» **WHAT THE EXERCISE ASKS**: Gather all lines in the entries that include the word "cellarPage".

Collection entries
•••••

/-- FAULT_N follows its sources. -/
def refreshFault (s : State) : State :=
  let src := faultSources s
  let low := src != 0 || s.flag mzmPage Fld.MZM_GPIO_OWN.sw_fault
  (s.setFld mzmPage Fld.MZM_GPIO_STATUS.fault_src src).setFlag mzmPage Fld.MZM_GPIO_STATUS.fault_n (!low)

/-! ### What a reset keeps (R459, R463) -/

/-- Kinds of reset. -/
def kPowerOn : Nat := 0
def kCold : Nat := 1
def kModule : Nat := 2

/-- A memory key of the Cellar or the SPI NOR (DEDUCED, log 106). -/
def keptKey (a : Nat) : Bool := (decide (2 ^ 54 ≤ a) && decide (a < 2 ^ 55)) || (decide (2 ^ 56 ≤ a) && decide (a < 2 ^ 57))

/-- A register that a cold or module reset keeps: of the Muzomus or Cellar page, beyond the common words and the counters
(R459, R532) (DEDUCED, log 106). -/
def keptReg (off : Nat) : Bool :=
  decide (0x80 ≤ off % 0x1000) && (decide (off / 0x1000 = mzmPage / 0x1000) || decide (off / 0x1000 = cellarPage / 0x1000))

/-- The registers of a domain off the dies, less the Cask writer's state (DEDUCED, log 106). -/
def keptRegs (s : State) : SMap Word :=
  let l : SMap Word := List.filter (fun (e : Nat × Word) => keptReg e.1) s.regs
  SMap.erase l (cellarPage + 0x84)

/-- The Cask side after a reset of the dies: complete slots and copies and the serial number stay, the writer has stopped, and
the floor interval begins again with fabric time (R382, R463) (DEDUCED, log 106). -/
def keptCask (c : CaskSt) : CaskSt :=
  { CaskSt.reset with
    slotA := c.slotA, slotB := c.slotB, alarms := c.alarms, mirrored := c.mirrored, copies := c.copies, serial := c.serial }

/-- CSK_STATUS, CSK_SERIAL and CSK_STEP show the slots that the Cellar has kept (R371, R459) (DEDUCED, log 106). -/
def showCask (s : State) : State :=
  let s := s.setFld cellarPage Fld.CSK_STATUS.complete (b2n s.cask.slotA.isSome + 2 * b2n s.cask.slotB.isSome)
  match newestSlot s with
  | some k =>
    match slotImg s k with
    | some i => ((s.setFld cellarPage Fld.CSK_STATUS.newest k).setReg64 (cellarPage + 0x88) i.serial).setRegN (cellarPage + 0x90) i.step
    | none => s
  | none => s

/-- CSK_STATUS after a reset that does not reach the Cellar controller: result, pairing and mirror_ok stay (R463)
(DEDUCED, log 106). -/
def keptStatus (s : State) : Nat := bits (s.regN (cellarPage + 0x84)) 16 3 * 8

/-- Muzomus as a power-on reset restarts it: flash banks, counters of its one-time memory and lifetime, what it knows of the
option bytes, straps, pins and the pulses under way stay, and it starts only behind those (R463) (DEDUCED, log 106). -/
def restartedMzm (m : MzmSt) : MzmSt :=
  { MzmSt.reset with
    boots := m.boots + 1, onBase := m.onBase, bankA := m.bankA, bankB := m.bankB, secure := m.secure, feedStrap := m.feedStrap,
    jtagEn := m.jtagEn, smbStrap := m.smbStrap, perst := m.perst, optCopy := m.optCopy, optGen := m.optGen, optErr := m.optErr,
    norCrc := m.norCrc, pulses := m.pulses, deferred := !m.pulses.isEmpty }

/-- The powered seconds go on while fabric time and its ticks start at 0 again (R431) (DEDUCED, log 78). -/
def restartTime (s : State) : State :=
  { s with time := 0, mzm := { s.mzm with onBase := onSecs s }, sync := { s.sync with ticks := 0 } }

/-- The monitor of die `d` after a reset that Muzomus lives through: its histograms, and the counts that the next summary starts
from, as the counters themselves start at 0 again (R432, R434) (DEDUCED, log 76). -/
def keptMon (s : State) (d : Nat) : MonSt :=
  let old := (s.mon d).base
  { MonSt.reset with
    bins := (s.mon d).bins
    base := (summaryTotals s d).mapIdx (fun i n => (old.getD i 0 + 2 ^ 40 - n) % 2 ^ 40) }

/-- The state of both dies reset, with what the kind of reset keeps (DEDUCED, log 106). -/
def resetState (kind : Nat) (s : State) : State :=
  let s := restartTime s
  let mem : List Host.Cell := List.filter (fun (e : Nat × BitVec 8) => keptKey e.1) s.mem
  let ecc : SMap Nat := List.filter (fun (e : Nat × Nat) => keptKey (8 * e.1)) s.ecc
  let cols : SMap ColSt := List.map (fun (e : Nat × ColSt) => (e.1, { e.2 with discarded := 0 })) s.cols
  let base := { State.reset with
    pending := s.pending, free := s.free, out := s.out, mem := mem, ecc := ecc, cols := cols, cask := keptCask s.cask,
    power := { PowerSt.reset with
      vin := s.power.vin, volts := s.power.volts, amps := s.power.amps, tripped := s.power.tripped, overTicks := s.power.overTicks } }
  if kind = kPowerOn then showCask { base with mzm := restartedMzm s.mzm }
  else
    showCask (({ base with regs := keptRegs s, events := s.events, mzm := s.mzm, mons := [(0, keptMon s 0), (1, keptMon s 1)] } : State).setRegN
      (cellarPage + 0x84) (keptStatus s))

•••••

» **ANSWER TO THIS TASK**:
  decide (0x80 ≤ off % 0x1000) && (decide (off / 0x1000 = mzmPage / 0x1000) || decide (off / 0x1000 = cellarPage / 0x1000))
  SMap.erase l (cellarPage + 0x84)
  let s := s.setFld cellarPage Fld.CSK_STATUS.complete (b2n s.cask.slotA.isSome + 2 * b2n s.cask.slotB.isSome)
    | some i => ((s.setFld cellarPage Fld.CSK_STATUS.newest k).setReg64 (cellarPage + 0x88) i.serial).setRegN (cellarPage + 0x90) i.step
def keptStatus (s : State) : Nat := bits (s.regN (cellarPage + 0x84)) 16 3 * 8
      (cellarPage + 0x84) (keptStatus s))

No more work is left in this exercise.